* _What the task asks_: Starting at the first line of the data below, write out each line exactly until you reach the line containing "(s.mapLine f).selfMember ↔ s.selfMember := Iff.rfl", and include that line too.

* _Data extracts_:

★ ★ ★ ★ ★

-- ==== Sys2Proof/Laws/Self.lean ====
section
/-! SUPPORT. The working member set holds the station's own number (section 4.4, R145, R153), through every operation. -/

namespace Sys2Proof.Machine

@[simp] theorem State.setPower_self (s : State) (x) : (s.setPower x).selfMember ↔ s.selfMember := Iff.rfl
@[simp] theorem State.setNv_self (s : State) (x) : (s.setNv x).selfMember ↔ s.selfMember := Iff.rfl
@[simp] theorem State.mapNv_self (s : State) (f) : (s.mapNv f).selfMember ↔ s.selfMember := Iff.rfl
@[simp] theorem State.setEvents_self (s : State) (x) : (s.setEvents x).selfMember ↔ s.selfMember := Iff.rfl
@[simp] theorem State.setLine_self (s : State) (x) : (s.setLine x).selfMember ↔ s.selfMember := Iff.rfl
@[simp] theorem State.mapLine_self (s : State) (f) : (s.mapLine f).selfMember ↔ s.selfMember := Iff.rfl
@[simp] theorem State.setRoster_self (s : State) (x) : (s.setRoster x).selfMember ↔ s.selfMember := Iff.rfl
@[simp] theorem State.mapRoster_self (s : State) (f) : (s.mapRoster f).selfMember ↔ s.selfMember := Iff.rfl
@[simp] theorem State.setTable_self (s : State) (x) : (s.setTable x).selfMember ↔ s.selfMember := Iff.rfl
@[simp] theorem State.setOut_self (s : State) (x) : (s.setOut x).selfMember ↔ s.selfMember := Iff.rfl
@[simp] theorem State.mapOut_self (s : State) (f) : (s.mapOut f).selfMember ↔ s.selfMember := Iff.rfl
@[simp] theorem State.setApplyQ_self (s : State) (x) : (s.setApplyQ x).selfMember ↔ s.selfMember := Iff.rfl
@[simp] theorem State.setUnsaved_self (s : State) (x) : (s.setUnsaved x).selfMember ↔ s.selfMember := Iff.rfl
@[simp] theorem State.setCatchup_self (s : State) (x) : (s.setCatchup x).selfMember ↔ s.selfMember := Iff.rfl
@[simp] theorem State.mapCatchup_self (s : State) (f) : (s.mapCatchup f).selfMember ↔ s.selfMember := Iff.rfl
@[simp] theorem State.setServing_self (s : State) (x) : (s.setServing x).selfMember ↔ s.selfMember := Iff.rfl
@[simp] theorem State.setArb_self (s : State) (x) : (s.setArb x).selfMember ↔ s.selfMember := Iff.rfl
@[simp] theorem State.setSerial_self (s : State) (x) : (s.setSerial x).selfMember ↔ s.selfMember := Iff.rfl
@[simp] theorem State.setFree_self (s : State) (x) : (s.setFree x).selfMember ↔ s.selfMember := Iff.rfl
@[simp] theorem State.setPending_self (s : State) (x) : (s.setPending x).selfMember ↔ s.selfMember := Iff.rfl
@[simp] theorem State.setEntry_self (s : State) (r : Region) (e : RegionEntry) :
    (s.setEntry r e).selfMember ↔ s.selfMember := Iff.rfl
@[simp] theorem State.mapEntry_self (s : State) (r : Region) (f : RegionEntry → RegionEntry) :
    (s.mapEntry r f).selfMember ↔ s.selfMember := Iff.rfl

/-- A change of the Station Controller that keeps number and member set. -/
@[simp] theorem State.mapCtl_self (s : State) (f : Controller → Controller) (hn : (f s.ctl).number = s.ctl.number)
    (hm : (f s.ctl).members = s.ctl.members) (h : s.selfMember) : (s.mapCtl f).selfMember := by
  obtain ⟨h1, h2⟩ := h
  refine ⟨?_, fun m g hw => ?_⟩
  · show inMap (f s.ctl).members (f s.ctl).number = true
    rw [hn, hm]; exact h1
  · show inMap m (f s.ctl).number = true
    rw [hn]; exact h2 m g hw

/-- A change of the Host Port that leaves no SETUP, or the one that stood there. -/
@[simp] theorem State.mapPort_self (s : State) (f : Port → Port)
    (hf : (f s.port).state = s.port.state ∨ ∀ m g, (f s.port).state ≠ .working (.setup m g)) (h : s.selfMember) :
    (s.mapPort f).selfMember := by
  refine ⟨h.1, fun m g hw => ?_⟩
  rcases hf with hf | hf
  · exact h.2 m g (by rw [← hf]; exact hw)
  · exact absurd hw (hf m g)
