-- ==== Sys2Proof/Tests/Slice0.lean ====
section
/-! SUPPORT. Tests of the model against the manual's worked examples and tables, and a witness for the hypotheses of
every statement. Expected results come from the manual or from hand calculation with its tables. -/

namespace Sys2Proof.Tests

open Sys2Proof Sys2Proof.Machine

-- Each `decide +kernel` waits for every earlier theorem; one at a time keeps the number of waiting threads low.
set_option Elab.async false

/-! ### Helpers -/

/-- The state that an outcome goes on to; `s` where it stops. -/
def after (o : Host.Outcome State Fault Refusal) (s : State) : State :=
  match o with
  | .next t => t
  | _ => s

/-- The next state of a command. -/
def run (s : State) (c : Instr) : State := after (exec c s) s

/-- Straps driven to number 4 and to number 0, both at 1 Mbit/s. -/
def straps4 : Straps := ⟨.low, .high, .low, .low, .low⟩
def straps0 : Straps := ⟨.low, .low, .low, .low, .low⟩

/-- Station 4 of {1, 4, 9}, ACTIVE, with its peers PRESENT. It owns region 5 at (3, 48), and its copy of region 7, which
station 1 owns, is STALE BEHIND at (2, 10). -/
def st4 : State :=
  { State.reset with
    events := []
    ctl := { State.reset.ctl with
      state := .active, number := 4, members := 0x0212, beaconTimer := some 0, joining := false }
    roster := { State.reset.roster with
      entries := (State.reset.roster.entries.set 1 ⟨.present, some 0, false⟩).set 9 ⟨.present, some 0, false⟩ }
    table := (State.reset.table.set 5 ⟨⟨3, 48⟩, .current, some ⟨4, 3⟩, true, false, false, false⟩).set 7
      ⟨⟨2, 10⟩, .stale .behind, some ⟨1, 2⟩, false, false, false, false⟩ }

/-- Station 4 in another station state. -/
def st4In (x : StationState) : State := { st4 with ctl := { st4.ctl with state := x } }

/-- Station 4 with other Outbox entries. -/
def st4Out (es : List OutEntry) : State := { st4 with out := { st4.out with entries := es } }

/-- Station 4 with a port state. -/
def st4Port (p : PortState) : State := { st4 with port := { st4.port with state := p } }

/-- An UPDATE entry for region 5 of two bytes. -/
def update5 : UpdateEntry := ⟨0, [1, 2], 48, 49, 3, 0, false, false, false⟩

/-! ### Ill-formed commands -/

theorem test_wellFormed_known_code : (Instr.unknownCommandCode 0x11).wellFormed = false := by decide +kernel
theorem test_wellFormed_known_selector : (Instr.unknownSelector 0x5A).wellFormed = false := by decide +kernel
theorem test_wellFormed_beacon_without_own_bit :
    (Instr.beaconReceived ⟨3, .active, 0x0002, []⟩).wellFormed = false := by decide +kernel
theorem test_wellFormed_beacon_region_twice :
    (Instr.beaconReceived ⟨1, .active, 0x0002, [⟨5, ⟨0, 0⟩⟩, ⟨5, ⟨0, 1⟩⟩]⟩).wellFormed = false := by decide +kernel
theorem test_wellFormed_leaving_census :
    (Instr.beaconReceived ⟨1, .leaving, 0x0002, [⟨5, ⟨0, 0⟩⟩]⟩).wellFormed = false := by decide +kernel
theorem test_wellFormed_claim_epoch : (Instr.claimFrameReceived ⟨1, 5, ⟨0xFFFF, 0⟩⟩ false).wellFormed = false := by decide +kernel
theorem test_wellFormed_update_versions :
    (Instr.updateReceived ⟨1, 5, 0, 7, 7, 0, [1, 2]⟩).wellFormed = false := by decide +kernel
theorem test_wellFormed_update_across_chunks :
    (Instr.updateReceived ⟨1, 5, 0, 7, 8, 254, [1, 2, 3, 4]⟩).wellFormed = false := by decide +kernel
theorem test_wellFormed_image_targets :
    (Instr.imageReceived ⟨1, 5, ⟨0, 1⟩, 0, 0, List.replicate 256 0⟩).wellFormed = false := by decide +kernel
theorem test_wellFormed_frame_end_lost :
    (Instr.frameEndLost (some (.claim ⟨1, 5, ⟨0xFFFF, 0⟩⟩))).wellFormed = false := by decide +kernel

★ ★ ★ ★ ★

* _Exercise output_:
-- ==== Sys2Proof/Laws/Self.lean ====
section
/-! SUPPORT. The working member set holds the station's own number (section 4.4, R145, R153), through every operation. -/

namespace Sys2Proof.Machine

@[simp] theorem State.setPower_self (s : State) (x) : (s.setPower x).selfMember ↔ s.selfMember := Iff.rfl
@[simp] theorem State.setNv_self (s : State) (x) : (s.setNv x).selfMember ↔ s.selfMember := Iff.rfl
@[simp] theorem State.mapNv_self (s : State) (f) : (s.mapNv f).selfMember ↔ s.selfMember := Iff.rfl
@[simp] theorem State.setEvents_self (s : State) (x) : (s.setEvents x).selfMember ↔ s.selfMember := Iff.rfl
@[simp] theorem State.setLine_self (s : State) (x) : (s.setLine x).selfMember ↔ s.selfMember := Iff.rfl
@[simp] theorem State.mapLine_self (s : State) (f) : (s.mapLine f).selfMember ↔ s.selfMember := Iff.rfl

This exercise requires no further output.